Россия восьмидесятых, начала девяностых годов – это почти сплошная провинция. И на верхах, и в среднем классе, и в интеллигенции. Одинокий Толстой не в счет, в общем же время Надсона, Апухтина, передвижников, да и весь совершенно особый склад русской жизни, начиная с правительства, через барина до тульского мужичка – всё вроде как за китайской стеной. Прорубал Петр окно в Европу, прорубал, да, видно, не так легко по-настоящему его прорубить.
Чехов сам в Таганроге взрос, в провинциальной Москве зрел, Лейкиным и «Будильникам» отдавал юные писательские годы. Но ему были отпущены дары несравнимые. Вечно в захолустье он сидеть не мог.
Сахалин весьма подавил его. Как всегда в жизнях значительных, все само собой складывалось так, чтобы получилось цельно. Надо было подышать иным, да и повидать новые края, совсем иные.
Суворин с сыном собирались в марте 91-го года за границу. Чехов был в Петербурге, Суворин пригласил его с собой и решил ехать в Италию и Францию.
Вероятно, из всех троих самым образованным и (относительно) европейцем был самоучка Суворин-старший. Чехов о Западе, об Италии и Франции понятия не имел и рос в семье, для которой земля, в сущности, стояла на трех китах. Тем удивительнее видеть, как остро он воспринимал все в путешествии – возможно, и противоположность с Сибирью и Сахалином тоже роль сыграла.
Письма его из Вены, особенно же из Венеции, восторженны. Пожалуй, это самые высокие ноты во всей чеховской переписке. Восторженность вовсе ему не свойственна, но тут она есть, простая, искренняя. Ее сразу чувствуешь и радуешься, что живая душа, пусть даже не без наивности, так отзывается.
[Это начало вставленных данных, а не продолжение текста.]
/-! ### `setTraceDue` -/

@[simp] theorem State.setTraceDue_d (b : Bool) : (s.setTraceDue b).d = s.d := rfl
@[simp] theorem State.setTraceDue_a (b : Bool) : (s.setTraceDue b).a = s.a := rfl
@[simp] theorem State.setTraceDue_usp (b : Bool) : (s.setTraceDue b).usp = s.usp := rfl
@[simp] theorem State.setTraceDue_ssp (b : Bool) : (s.setTraceDue b).ssp = s.ssp := rfl
@[simp] theorem State.setTraceDue_pc (b : Bool) : (s.setTraceDue b).pc = s.pc := rfl
@[simp] theorem State.setTraceDue_sr (b : Bool) : (s.setTraceDue b).sr = s.sr := rfl
@[simp] theorem State.setTraceDue_ir (b : Bool) : (s.setTraceDue b).ir = s.ir := rfl
@[simp] theorem State.setTraceDue_run (b : Bool) : (s.setTraceDue b).run = s.run := rfl
@[simp] theorem State.setTraceDue_mem (b : Bool) : (s.setTraceDue b).mem = s.mem := rfl
@[simp] theorem State.setTraceDue_stale (b : Bool) : (s.setTraceDue b).stale = s.stale := rfl
@[simp] theorem State.setTraceDue_memMap (b : Bool) : (s.setTraceDue b).memMap = s.memMap := rfl
@[simp] theorem State.setTraceDue_resetLine (b : Bool) : (s.setTraceDue b).resetLine = s.resetLine := rfl
@[simp] theorem State.setTraceDue_ipl (b : Bool) : (s.setTraceDue b).ipl = s.ipl := rfl
@[simp] theorem State.setTraceDue_prevIpl (b : Bool) : (s.setTraceDue b).prevIpl = s.prevIpl := rfl
@[simp] theorem State.setTraceDue_intAck (b : Bool) : (s.setTraceDue b).intAck = s.intAck := rfl
@[simp] theorem State.setTraceDue_resetPulses (b : Bool) : (s.setTraceDue b).resetPulses = s.resetPulses := rfl
@[simp] theorem State.setTraceDue_refilled (b : Bool) : (s.setTraceDue b).refilled = s.refilled := rfl
@[simp] theorem State.setTraceDue_traceDue (b : Bool) : (s.setTraceDue b).traceDue = b := rfl
@[simp] theorem State.setTraceDue_draws (b : Bool) : (s.setTraceDue b).draws = s.draws := rfl

/-! ### `setStale` -/

@[simp] theorem State.setStale_d (l : List (Nat × Word)) : (s.setStale l).d = s.d := rfl
@[simp] theorem State.setStale_a (l : List (Nat × Word)) : (s.setStale l).a = s.a := rfl
@[simp] theorem State.setStale_usp (l : List (Nat × Word)) : (s.setStale l).usp = s.usp := rfl
@[simp] theorem State.setStale_ssp (l : List (Nat × Word)) : (s.setStale l).ssp = s.ssp := rfl
@[simp] theorem State.setStale_pc (l : List (Nat × Word)) : (s.setStale l).pc = s.pc := rfl
@[simp] theorem State.setStale_sr (l : List (Nat × Word)) : (s.setStale l).sr = s.sr := rfl
@[simp] theorem State.setStale_ir (l : List (Nat × Word)) : (s.setStale l).ir = s.ir := rfl
@[simp] theorem State.setStale_run (l : List (Nat × Word)) : (s.setStale l).run = s.run := rfl
@[simp] theorem State.setStale_mem (l : List (Nat × Word)) : (s.setStale l).mem = s.mem := rfl
@[simp] theorem State.setStale_stale (l : List (Nat × Word)) : (s.setStale l).stale = l := rfl
@[simp] theorem State.setStale_memMap (l : List (Nat × Word)) : (s.setStale l).memMap = s.memMap := rfl
@[simp] theorem State.setStale_resetLine (l : List (Nat × Word)) : (s.setStale l).resetLine = s.resetLine := rfl
@[simp] theorem State.setStale_ipl (l : List (Nat × Word)) : (s.setStale l).ipl = s.ipl := rfl
@[simp] theorem State.setStale_prevIpl (l : List (Nat × Word)) : (s.setStale l).prevIpl = s.prevIpl := rfl
@[simp] theorem State.setStale_intAck (l : List (Nat × Word)) : (s.setStale l).intAck = s.intAck := rfl
@[simp] theorem State.setStale_resetPulses (l : List (Nat × Word)) : (s.setStale l).resetPulses = s.resetPulses := rfl
@[simp] theorem State.setStale_refilled (l : List (Nat × Word)) : (s.setStale l).refilled = s.refilled := rfl
@[simp] theorem State.setStale_traceDue (l : List (Nat × Word)) : (s.setStale l).traceDue = s.traceDue := rfl
@[simp] theorem State.setStale_draws (l : List (Nat × Word)) : (s.setStale l).draws = s.draws := rfl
Вот, например, о Вене: «Церкви громадные, но они не давят своей громадою, а ласкают глаза, потому что кажется, что они сотканы из кружев». «Все великолепно, и я только вчера и сегодня как следует понял, что архитектура в самом деле искусство». Но возбужденность у него такая, что остановиться он уже не может. И женщины красивы, и лошади превосходны, и кучера фиакров франты, и «одних галетухов в окнах миллиарды», и вежливость, предупредительность… «Да вообще все чертовски изящно» – еще шаг, и начнется Гоголь.
Венеция окончательно его восхитила. Остановились они с Сувориным, видимо, у Даниэли или Бауэра – «в лучшем отеле, как дожи», – что обошлось Чехову недешево, но отставать от Суворина было нельзя.
В Венеции же оказались в это время Мережковские, Дмитрий Сергеич и Зинаида Николаевна. «Мережковский, которого я встретил здесь, с ума сошел от восторга». Но сам Чехов от него не отставал. «Замечательнее Венеции я в своей жизни городов не видел». «Здесь собор Св. Марка – нечто такое, что описать нельзя, дворец дожей и такие здания, по которым я чувствую подобно тому, как по нотам поют, чувствую изумительную красоту и наслаждаюсь».
Дальше идет фраза, которую уж вполне мог бы написать Гоголь: «А вечер! Боже ты мой Господи!
Вечером с непривычки можно умереть». «Здесь в мире красоты, богатства и свободы не трудно сойти с ума. Хочется здесь навеки остаться, а когда стоишь в церкви и слушаешь орган, то хочется принять католичество».
На почве восторга Чехов в одном письме даже занесся, но не по своей вине. Сбила его Зинаида Николаевна Мережковская. Видимо, в юности она так же все путала, как и в старости, в Париже.
Ясно видишь, как она, ленивая и слегка насмешливая, со своими загадочно-русалочными глазами, покуривая папироску, вяло тянет: – Да, здесь все дешево… Мы за квартиру и стол с Дмитрием платим… Дмитрий, сколько мы платим? – Зи-и-на, восемнадцать франков! – Слышите, Чехов… Ну, вот вам. Восемнадцать франков. Разве это дорого?
Возможно, Мережковский разговаривает в это время с Сувориным и не слышит, как она добавляет Чехову, которого считает немножко тюфяком и провинциалом: – Восемнадцать франков в неделю – совсем недорого.
Чехов поверил и, хотя сам платил вовсе не дешево, отписал в таком духе сестре в Москву. Но на другой день пришлось поправлять. «Вчера, описывая дешевизну венецианской жизни, я немножко хватил через край. Виновата в этом г-жа Мережковская… Вместо неделю, читай в день».